From 2016 to 2019 he worked at Roslin Technologies (according to his LinkedIn page, "Roslin Technologies was established in 2016 as a stand-alone company with a primary focus on commercialising innovations emerging from the Roslin Institute"), where he was responsible for managing technological developments across the company; establishing five new business units; managing relationships with research staff of the academic partners to develop a strong innovation pipeline for commercialisation; and providing technical inputs to establish and support relationships with clients.

From 2014 to 2016 he was Head of Agriculture at the Knowledge Transfer Network (KTN). KTN emerged from the merger of Biosciences KTN, where he had previously worked, with 13 other organisations. He writes on LinkedIn, "The KTN is the UK's Innovation Network, with a primary focus on helping to drive business relevant innovation, partly through facilitating effective knowledge exchange between businesses, research organisations and funding bodies."

Biosciences KTN describes its work as "Connecting science & design with collaborations & investment: the Knowledge Transfer Network helps UK enterprises large and small to innovate & compete globally."

All the above suggests that he has made a career out of helping GMOs towards commercialisation.

In November 2023 he posted on LinkedIn that he was speaking at a lobbying meeting organised by the UK Mission to the EU to promote new GM technologies ("precision breeding"). The UK government deregulated these techniques earlier in the year. He wrote: "Delighted to support the UK Mission to the European Union in Brussels this week to share my thoughts on the important role precision breeding could potentially play in livestock breeding/production alongside other genetic and genomic technologies and approaches, particularly in helping to further improve health and welfare."

Prof Andrew Millar

Millar is an "associate" of the Innogen Institute, which is "a collaboration between the University of Edinburgh and the Open University that produces high quality research and supports the delivery of innovation that is profitable, safe and societally useful. We build, nationally and internationally, on fundamental and applied research in science, medicine, engineering and social science." However, not enough information is given on the Innogen or the ACRE websites to inform the public whether this position constitutes a conflict of interest.

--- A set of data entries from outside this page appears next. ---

-- ==== Sys2Proof/Machine/ControlFlow.lean ====
section
/-! DEFINITION. Control flow (41_control_flow.md R69 to R76) and the opcodes of the invalid space (40_cycle.md R66). On
entry `pc` holds the instruction's address plus 2 (R10). -/

namespace Sys2Proof.Machine

/-- R69, `00EE`: pop the return address into `pc`; StackUnderflow when the stack is empty. -/
def execRet (s : State) : Result :=
  .next (if used : 0 < s.sp.val then s.dropTop.setPc (s.top used) else s.raiseFrom .ret .stackUnderflow none)

/-- R70, `1nnn`. -/
def execJp (nnn : Addr) (s : State) : Result := .next (s.setPc (addrWord nnn))

/-- R71, `2nnn`: push the return address, which `pc` already is; StackOverflow when the stack is full. -/
def execCall (nnn : Addr) (s : State) : Result :=
  .next (if room : s.sp.val < Config.stackDepth then (s.push s.pc room).setPc (addrWord nnn)
    else s.raiseFrom (.call nnn) .stackOverflow none)

/-- R72, `Bnnn`: the offset register is always V0. -/
def execJpV0 (nnn : Addr) (s : State) : Result := .next (s.setPc (offsetTarget nnn (s.readV 0)))

/-- R73, `3xnn`. -/
def execSeImm (x : Nibble) (nn : Byte) (s : State) : Result := .next (s.skipIf (s.readV x == nn))

/-- R74, `4xnn`. -/
def execSneImm (x : Nibble) (nn : Byte) (s : State) : Result := .next (s.skipIf (s.readV x != nn))

/-- R75, `5xy0`. -/
def execSeReg (x y : Nibble) (s : State) : Result := .next (s.skipIf (s.readV x == s.readV y))

/-- R76, `9xy0`. -/
def execSneReg (x y : Nibble) (s : State) : Result := .next (s.skipIf (s.readV x != s.readV y))

/-- R66, R108: an opcode of the invalid space executes as nothing. -/
def execInvalid (_op : Word) (s : State) : Result := .next s

end Sys2Proof.Machine
end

From 2012 to the present, Millar has been associate director of SynthSys, which was relaunched in 2022 as the Centre for Synthetic and Systems Biology. The Centre states, "Our researchers explore fundamental biological questions about living cells and systems and apply these insights – often in collaboration with industry – to create innovations for many markets including industrial biotechnology (including bioremediation and biofuels), agriculture, the environment, and medicine and healthcare." Millar's position at the Centre is potentially a conflict of interest with his regulatory role at ACRE. 

Conflicts of interest in UK's GMO regulatory committees

It's clear that as long as GMO developers whose careers have been bound up with commercialising innovations are appointed to GMO advisory committees, the interests of public health and the environment are likely to be placed well below facilitating the market introduction of GMOs.